North WestTyne and Wear

I’d like to tell you about a funny thing that happened to me a few weeks ago. You might not believe it but it’s true. It all began on rainy Saturday morning when I went to the shop for some coca-cola for my lovely angela who was blissfully snoring on my sofa having watched Saturday morning telly. As I was walking across the road I noticed a strange husk-like figure dragging itself across the street towards me wearing a Burberry cap, nike (a copy in gateshead I presume) top and some baggie trackie bottoms with obligatory and by now patented c**v-white trainers. It was oozing saliva and alcohol from every pore and had it’s arms outstretched to me in a frightening yet curious manner.
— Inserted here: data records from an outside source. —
-- ==== Sys2Proof/Machine/Supply.lean ====
section
/-! DEFINITION. The supply measurement, the guard states and the force flag (R163 to R165). -/

namespace Sys2Proof.Machine

/-! ### The schedule (R163) -/

/-- A start that falls due joins one that already waits. -/
def MeasureCause.join (a : Option MeasureCause) (b : MeasureCause) : MeasureCause :=
  match a with
  | some c => { periodic := c.periodic || b.periodic, requested := c.requested || b.requested }
  | none => b

/-- The tick is one of the 250-tick schedule. -/
def Bgv.periodicTick (b : Bgv) : Bool := 249 ≤ b.schedule

/-- BGV's part of a millisecond tick: the schedule counts, and a start falls due on every 250th tick and on the tick
after a request (R163). -/
def Bgv.tick (b : Bgv) : Bgv :=
  { b with
    schedule := if b.periodicTick then 0 else b.schedule + 1
    request := false
    starting :=
      if b.periodicTick || b.request then
        some (MeasureCause.join b.starting { periodic := b.periodicTick, requested := b.request })
      else b.starting }

/-- BGV's part of a millisecond tick. -/
def supplyTick (s : State) : State := { s with bgv := s.bgv.tick }

/-- A measurement starts: a start has fallen due and none is running (R163). -/
def measurementStartDue (s : State) : Bool := s.bgv.starting.isSome && s.bgv.running.isNone

/-- The start of a measurement (R163). -/
def takeMeasurementStart (s : State) : State :=
  { s with bgv := { s.bgv with running := s.bgv.starting, starting := none } }

/-- The cause of a measurement that a *Supply Check* joins. -/
def MeasureCause.joined (c : MeasureCause) : MeasureCause := { c with requested := true }

/-- *Supply Check*: a measurement that runs, or whose start has fallen due or falls due at the next tick, is joined;
otherwise the next tick is chosen (R163). The answer says whether it joined. -/
def supplyCheckJoins (b : Bgv) : Bool :=
  b.running.isSome || b.starting.isSome || b.request || b.periodicTick

/-- BGV after a *Supply Check* (R163). DESIGN CHOICE: one taken while a measurement runs joins that one, also when a
periodic measurement is due at the next tick, which then stays PERIODIC (log entry 40). -/
def Bgv.check (b : Bgv) : Bgv :=
  match b.running with
  | some c => { b with running := some c.joined }
  | none =>
    match b.starting with
    | some c => { b with starting := some c.joined }
    | none => { b with request := true }

/-! ### Readings and the guard (R163, R164) -/

/-- A conversion in units of 2 mV, clamped to 0–3,250 (R163). -/
def conversion (c : Int) : Nat := clampToNat 0 3250 c

/-- The reading of two conversions: (c1 + c2)/10, rounded half up (R163). -/
def readingValue (c1 c2 : Nat) : Nat := roundDivNat (c1 + c2) 10

/-- BGV's fields of the guard replaced. -/
def setGuard (g : GuardState) (force : Bool) (recovery : Nat) (s : State) : State :=
  { s with bgv := { s.bgv with guardState := g, force := force, recovery := recovery } }

/-- A guard entry or exit: SUPPLY is set, mailbox 5 written and an evaluation caused (R164). -/
def guardMoved (s : State) : State := evaluationEvent (writeGovernorBox (raise .supply s))

/-- A completed reading acts on the guard state (R164). -/
def applyReading (n : Nat) (s : State) : State :=
  let t : State := { s with bgv := { s.bgv with reading := some n } }
  match s.bgv.guardState with
  | .normal => if n < 455 then guardMoved (setGuard .auto s.bgv.force 0 t) else t
  | .auto =>
    if 470 ≤ n then
      if s.bgv.recovery = 0 then setGuard .auto s.bgv.force 1 t else guardMoved (setGuard .normal s.bgv.force 0 t)
    else setGuard .auto s.bgv.force 0 t
  | .forced => t

/-- Mailbox 8 is written (R163). -/
def writeSupplyBox (r : SupplyRecord) (s : State) : State :=
  setBoxes (fun b => { b with supply := Box.write r }) s

/-- A measurement completes: mailbox 8 is written, then the reading is applied (R163). -/
def takeReading (cause : MeasureCause) (c1 c2 : Nat) (s : State) : State :=
  applyReading (readingValue c1 c2) (writeSupplyBox
    { reading := some (readingValue c1 c2), c1 := c1, c2 := c2, cause := cause, recovery := s.bgv.recovery }
    { s with bgv := { s.bgv with running := none } })

/-! ### The force flag (R165) -/

/-- *Force Guard On* (R165). -/
def forceOn (s : State) : State :=
  match s.bgv.guardState with
  | .normal => guardMoved (setGuard .forced true 0 s)
  | .auto => writeGovernorBox (setGuard .forced true 0 s)
  | .forced => setGuard .forced true 0 s

/-- *Force Guard Off* (R165). -/
def forceOff (s : State) : State :=
  match s.bgv.guardState with
  | .forced =>
    match s.bgv.reading with
    | some n =>
      if n < 455 then writeGovernorBox (setGuard .auto false 0 s) else guardMoved (setGuard .normal false 0 s)
    | none => guardMoved (setGuard .normal false 0 s)
  | .normal => setGuard .normal false s.bgv.recovery s
  | .auto => setGuard .auto false s.bgv.recovery s

end Sys2Proof.Machine
end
At first I thought it must be a plague of killer zombies on the loose then I realised that the Saltwell Road Social Club had had one of their now infamous chicken in a basket evenings which had resulted in a lock-in and some unsavoury c**v-baiting over their now battered and beaten pool table. I of course freed myself from this frightening situation by running into my local corner shop for some coca-cola and a wooden spoon to fend off my would-be attacker only to discover that it too was full of c***s looking for their saturday morning nicotine and red bull fix along with their copies of saturday sport which wielded the headline FREDDIE STARR ATE MY C**V. To make matters worse they did not have proper coca-cola and instead I had to make do with gateshead’s own C**V BRAND which boosts a vague hint of white lightning and meths.

After purchasing my wooden spoon, C**V BRAND cola and a copy of C**V MONTHLY which this month featured a centre spread of Stacy the single mother from Bensham draped naked over the bonnet of a BMW Z5 which had presumably been stolen moments before the photo-shoot. I made my way back to my water-logged flat numptying any c**v that got in my way with a quick THWACK of my spoon and a slap of my C**V MONTHLY. Angela asked me what had happened and after I told her she burst out laughing, telling me that it wasn’t an outbreak of zombies or last night’s Saltwell Road Social Club chicken in a basket evening overrunning – no, nothing so innocent. It was the annual GOLDATHON that was about to kick into full swing where resident c***s bring their jewellery into the street and attempt to knock down passing policemen with their chunky gold 9 carat identity bracelets with the word RICKY emblazoned on them even though they’re aren’t very many people in gateshead (or gatesheed to pronounce it like the natives) there. This frightened me even more and for the rest of the day we stayed indoors listening to the gentle thuds of policemen hitting the ground as whopping great lumps of fake gold knocked them unconscious as they passed. Ah, bliss in Gateshead.